María Hanson estaba a su lado. Cuando vio al profesor, había corrido a su encuentro para llorar en su hombro. Ahora lo acompañaba en busca de algún detalle pasado por alto. Mal sabían ellos que el ataque había sido planeado para no tener fallas ni evidencias, por mínimas que fueran.

¿No?

—¡Una tragedia! Estas personas perdieron todo en el ataque —se lamentó María.

—Sí, cualquiera puede hacer ese razonamiento. La cuestión, señorita Hanson, es… ¿por qué?

—¿Por qué estas personas perdieron todo?

—No. ¿Por qué estos ataques, realizados específicamente aquí y de esta manera…?

—¿Cómo haremos para descubrir algo relacionado, profesor? —toma nota del «haremos» empleado por la joven.

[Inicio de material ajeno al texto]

-- ==== Sys2Proof/Proofs/Elements.lean ====
section
/-! SUPPORT. The turns of a job (R184, R264, R311) and the elements of a COPY (R188). -/

namespace Sys2Proof.Machine

open Claims

/-! ## A turn of a job (R184) -/

section
variable {s u t : State} {key id : Nat} {j : Job} {r : Raise} {q : Option (List Nat)}

theorem accessPerformed_element (hu : u = { s with actor := some (.job key id 0 []) }) (ht : u.jobTurn key id = t) :
    exec (.accessPerformed (.element key id)) s = .next { t with actor := s.actor } := by
  subst hu ht
  rfl

/-- Where nothing holds a job, its turn is a step of it. -/
theorem State.jobTurn_step (hj : (u.cell key).job? id = some j) (hrun : (u.cell key).phase = .running ∨ (u.cell key).phase = .halted)
    (hdead : j.dead (u.cell key) = false) (hfin : j.finished = false)
    (hfault : (u.faults.find? fun r => r.cell == key && r.job == some id) = none) (hmay : (u.cell key).mayPerform j = true)
    (hearly : j.early = none) : u.jobTurn key id = u.jobStep key j := by
  have hphase : ((u.cell key).phase == .running || (u.cell key).phase == .halted) = true := by
    simpa only [Bool.or_eq_true, beq_iff_eq] using hrun
  simp only [State.jobTurn, hj, hphase, hdead, hfin, hfault, hmay, hearly, Bool.true_or, Bool.not_true, Bool.false_or,
    Bool.false_eq_true, if_false]

/-- The check of a plan is met before anything of it is performed. -/
theorem State.jobStep_check (hprep : (u.plan key j).prep = none) (hn : j.next = 0) (hp : j.part = [])
    (hc : (u.plan key j).check = some r) : u.jobStep key j = u.jobCause key j r := by
  simp only [State.jobStep, hprep, hn, hp, hc, and_self, if_true]

/-- Past the check, a step is the next one of the element. -/
theorem State.jobStep_elem (hprep : (u.plan key j).prep = none) (hlate : j.late = none)
    (h : j.next ≠ 0 ∨ j.part ≠ [] ∨ (u.plan key j).check.isNone = true) :
    u.jobStep key j = u.jobElem key j (u.plan key j) := by
  have hc : (if j.next = 0 ∧ j.part = [] then (u.plan key j).check else none) = none := by
    split
    · next h0 =>
      rcases h with h | h | h
      · exact absurd h0.1 h
      · exact absurd h0.2 h
      · exact Option.isNone_iff_eq_none.mp h
    · rfl
  simp only [State.jobStep, hprep, hc, hlate]

theorem State.jobElem_moves {p : Plan} (hn : j.next < p.count) (h : p.elem j.next j.part u = .ok (t, q)) :
    u.jobElem key j p = u.jobMoved key j t q := by
  simp only [State.jobElem, if_pos hn, h]

theorem State.jobElem_faults {p : Plan} (hp : p = u.plan key j) (hn : j.next < p.count)
    (h : p.elem j.next j.part u = .error (.cause r none)) :
    u.jobElem key j p = (u.laterElems key j p).jobCause key j r := by
  subst hp
  simp only [State.jobElem, if_pos hn, h]
  rfl

theorem State.jobElem_finishes {p : Plan} (hn : p.count ≤ j.next) (hs : j.sent = false) (h : p.finish u = .ok t) :
    u.jobElem key j p = (t.modJob key j.id fun (x : Job) => { x with finished := true }).jobDone key j.id := by
  simp only [State.jobElem, if_neg (Nat.not_lt.mpr hn), hs, h, Bool.false_eq_true, if_false]

/-! ## What a step leaves -/

theorem State.modJob_jobs (s : State) (key id : Nat) (g : Job → Job) :
    ((s.modJob key id g).cell key).jobs = (s.cell key).jobs.map fun x => if x.id = id then g x else x := by
  rw [State.modJob, State.cell_setCell_same, Cell.modJob]

theorem State.jobMoved_ends (s t : State) (key : Nat) (j : Job) : ((s.jobMoved key j t none).cell key).jobs
    = (t.cell key).jobs.map fun x => if x.id = j.id then { x with next := x.next + 1, part := [], hit := 0, bank := none } else x := by
  refine (State.modJob_jobs _ _ _ _).trans ?_
  rw [State.cell_setCell_same]

theorem State.jobMoved_part (s t : State) (key : Nat) (j : Job) (part : List Nat) :
    ∀ x ∈ ((s.jobMoved key j t (some part)).cell key).jobs, x.id = j.id → x.part = part := by
  intro x hx hid
  rw [State.jobMoved, State.modJob_jobs, List.mem_map] at hx
  obtain ⟨y, -, rfl⟩ := hx
  by_cases hy : y.id = j.id
  · rw [if_pos hy]
  · rw [if_neg hy] at hid
    exact absurd hid hy

theorem State.laterElems_inOrder {p : Plan} (h : inOrder j.ins = true) : s.laterElems key j p = s :=
  if_pos (by rw [h]; rfl)

theorem State.jobCause_fatal (h : trapClass r.code = false) : s.jobCause key j r = s.setCell key { s.cell key with
    fatals := (s.tick, { r.at_ j.eng j.pc j.pos with celem := some (r.celem.getD j.next) }) :: (s.cell key).fatals } := by
  rw [State.jobCause, Cell.takeCause_fatal (.inl h)]

end

theorem elementsArePerformed : ElementsArePerformed := by
  refine ⟨fun s u key id j p hj hrun hdead hfin hfault hmay hearly hlate hu hp hprep => ?_,
    fun s t key j => ⟨s.jobMoved_ends t key j, s.jobMoved_part t key j, State.laterElems_inOrder,
      fun r => State.jobCause_fatal⟩⟩
  have hstep : u.jobTurn key id = u.jobStep key j := by
    subst hu
    exact State.jobTurn_step hj hrun hdead hfin hfault hmay hearly
  subst hp
  rw [Option.isNone_iff_eq_none] at hprep
  refine ⟨fun r hn hpart hc => accessPerformed_element hu (hstep.trans (State.jobStep_check hprep hn hpart hc)), fun h => ?_⟩
  have helem := hstep.trans (State.jobStep_elem hprep hlate h)
  exact ⟨fun t q hn ht => accessPerformed_element hu (helem.trans (State.jobElem_moves hn ht)),
    fun r hn hr => accessPerformed_element hu (helem.trans (State.jobElem_faults rfl hn hr)),
    fun t hn hs ht => accessPerformed_element hu (helem.trans (State.jobElem_finishes hn hs ht))⟩

/-! ## The ranges of a COPY (R188) -/

section
variable {s : State} {ws : List Word} {key n off va fuel : Nat} {a : Word}

theorem addrVa_lt (a : Word) : addrVa a < 2 ^ 57 := (a.extractLsb' 0 57).isLt

/-- A range within one window is one span. -/
theorem windowSpans_within (hva : va < 2 ^ 57) (hn : n ≠ 0) (h : va + n ≤ nextEdge ws va) :
    windowSpans ws (fuel + 2) va n = [(va, n, windowOf ws va)] := by
  have hk : min n (nextEdge ws va - va) = n := by omega
  simp only [windowSpans, if_neg hn, if_pos hva, hk, Nat.sub_self, if_true]

/-- A range that goes beyond an edge is cut there. -/
theorem windowSpans_cut (hva : va < 2 ^ 57) (h : nextEdge ws va < va + n) (hedge : va < nextEdge ws va) :
    ∃ rest, windowSpans ws (fuel + 2) va n = (va, nextEdge ws va - va, windowOf ws va) :: rest ∧ rest ≠ [] := by
  have hk : min n (nextEdge ws va - va) = nextEdge ws va - va := by omega
  have hn : n ≠ 0 := by omega
  have hrest : n - (nextEdge ws va - va) ≠ 0 := by omega
  rw [windowSpans, if_neg hn]
  simp only [if_pos hva, hk]
  refine ⟨_, rfl, ?_⟩
  rw [windowSpans, if_neg hrest]
  exact List.cons_ne_nil _ _

theorem State.reached_within (hw : ws = s.apers (s.nodeCtx (s.cell key).node)) (hn : n ≠ 0)
    (h : addrVa a + n ≤ nextEdge ws (addrVa a)) :
    s.reached key a n = [spanReach key (addrVa a, n, windowOf ws (addrVa a))] := by
  rw [State.reached, ← hw, windowSpans_within (addrVa_lt a) hn h]
  rfl

theorem State.reached_cut (hw : ws = s.apers (s.nodeCtx (s.cell key).node)) (h : nextEdge ws (addrVa a) < addrVa a + n)
    (hedge : addrVa a < nextEdge ws (addrVa a)) : ∃ rest, s.reached key a n
      = spanReach key (addrVa a, nextEdge ws (addrVa a) - addrVa a, windowOf ws (addrVa a)) :: rest ∧ rest ≠ [] := by
  obtain ⟨rest, hr, hne⟩ := windowSpans_cut (fuel := 8) (addrVa_lt a) h hedge
  rw [State.reached, ← hw, hr]
  exact ⟨rest.map (spanReach key), rfl, fun hnil => hne (List.map_eq_nil_iff.mp hnil)⟩

theorem spanReach_local (h : off + n ≤ spadBytes) : spanReach key (va, n, some (0, off))
    = (0, keyCell key * spadBytes + off, keyCell key * spadBytes + off + n) := by
  simp only [spanReach, Nat.min_eq_left h, Nat.add_assoc]

end

/-! ## The plan of a COPY (R188) -/

section
variable {s : State} {key : Nat} {j : Job} {f : Rrr}

/-- Two ranges reach a byte in common. -/
def Reaches (xs ys : List (Nat × Nat × Nat)) : Prop :=
  ∃ x ∈ xs, ∃ y ∈ ys, x.1 = y.1 ∧ x.2.1 < y.2.2 ∧ y.2.1 < x.2.2

theorem State.copyPlan_check (s : State) (key : Nat) (j : Job) (f : Rrr) :
    (∃ r, (s.copyPlan key j f).check = some r ∧ r.code = 0xA2)
      ↔ 2 ^ 32 < j.vb.toNat ∨ Reaches (s.reached key j.va j.vb.toNat) (s.reached key j.vd j.vb.toNat) := by
  have hover : ((s.reached key j.va j.vb.toNat).any fun x => (s.reached key j.vd j.vb.toNat).any fun y =>
      x.1 == y.1 && decide (x.2.1 < y.2.2) && decide (y.2.1 < x.2.2)) = true
      ↔ Reaches (s.reached key j.va j.vb.toNat) (s.reached key j.vd j.vb.toNat) := by
    simp only [Reaches, List.any_eq_true, Bool.and_eq_true, beq_iff_eq, decide_eq_true_eq, and_assoc]
  rw [← hover]
  by_cases h : 2 ^ 32 < j.vb.toNat ∨ ((s.reached key j.va j.vb.toNat).any fun x => (s.reached key j.vd j.vb.toNat).any fun y =>
      x.1 == y.1 && decide (x.2.1 < y.2.2) && decide (y.2.1 < x.2.2)) = true
  · exact ⟨fun _ => h, fun _ => ⟨cause 0xA2, if_pos h, rfl⟩⟩
  · refine ⟨fun ⟨r, hr, _⟩ => ?_, fun h' => absurd h' h⟩
    have hnone : (s.copyPlan key j f).check = none := if_neg h
    rw [hnone] at hr
    cases hr

/-- Every byte of the range lies in the part of a granule that an element covers. -/
theorem State.copyPlan_covers (s : State) (key : Nat) (j : Job) (f : Rrr) {b : Nat} (hb : b < j.vb.toNat) :
    ∃ k, k < (s.copyPlan key j f).count ∧ (if k = 0 then 0 else 64 * k - j.va.toNat % 64) ≤ b
      ∧ b < 64 * (k + 1) - j.va.toNat % 64 := by
  have hcount : (s.copyPlan key j f).count = (j.va.toNat % 64 + j.vb.toNat - 1) / 64 + 1 := if_neg (by omega)
  refine ⟨(j.va.toNat % 64 + b) / 64, by omega, ?_, by omega⟩
  split <;> omega

end

theorem copyPlan : CopyPlan := by
  refine ⟨fun s key j f k lo hi q hlo hhi => ⟨?_, fun b => s.copyPlan_covers key j f,
      fun h => (s.copyPlan_check key j f).mpr (.inl h), fun h => ?_⟩,
    fun s key n off a ws hw hn h => ?_, fun s key n a ws => State.reached_cut⟩
  · subst hlo hhi
    rfl
  · rw [s.copyPlan_check key j f, or_iff_right (Nat.not_lt.mpr h)]
    rfl
  · rw [State.reached_within hw hn h]
    refine ⟨fun h0 hin => ?_, fun h1 => ?_, fun h2 => ?_, fun h3 => ?_⟩
    · rw [h0, spanReach_local hin]
    · rw [h1]; rfl
    · rw [h2]; rfl
    · rw [h3]; rfl

/-- Settles O37: a turn is told hypothesis by hypothesis down to the element, and a COPY's plan range by range. -/
theorem elementsAndCopies : Obligations.ElementsAndCopies := ⟨elementsArePerformed, copyPlan⟩

end Sys2Proof.Machine
end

—Con paciencia. ¿Acaso irá usted a algún lugar?

—No, y tampoco lo deseo.

—Entonces, encuentre la manera de conseguir una pluma, tinta y un lugar para escribir algunos detalles que le diré. —María en verdad era la única alumna de Sabino que habría tomado esas palabras en serio—. A final de cuentas la patria nos necesita con urgencia, señorita Hanson. Sí, esta vez no habrá cómo negarse.

«Ciertamente, la patria nos necesita».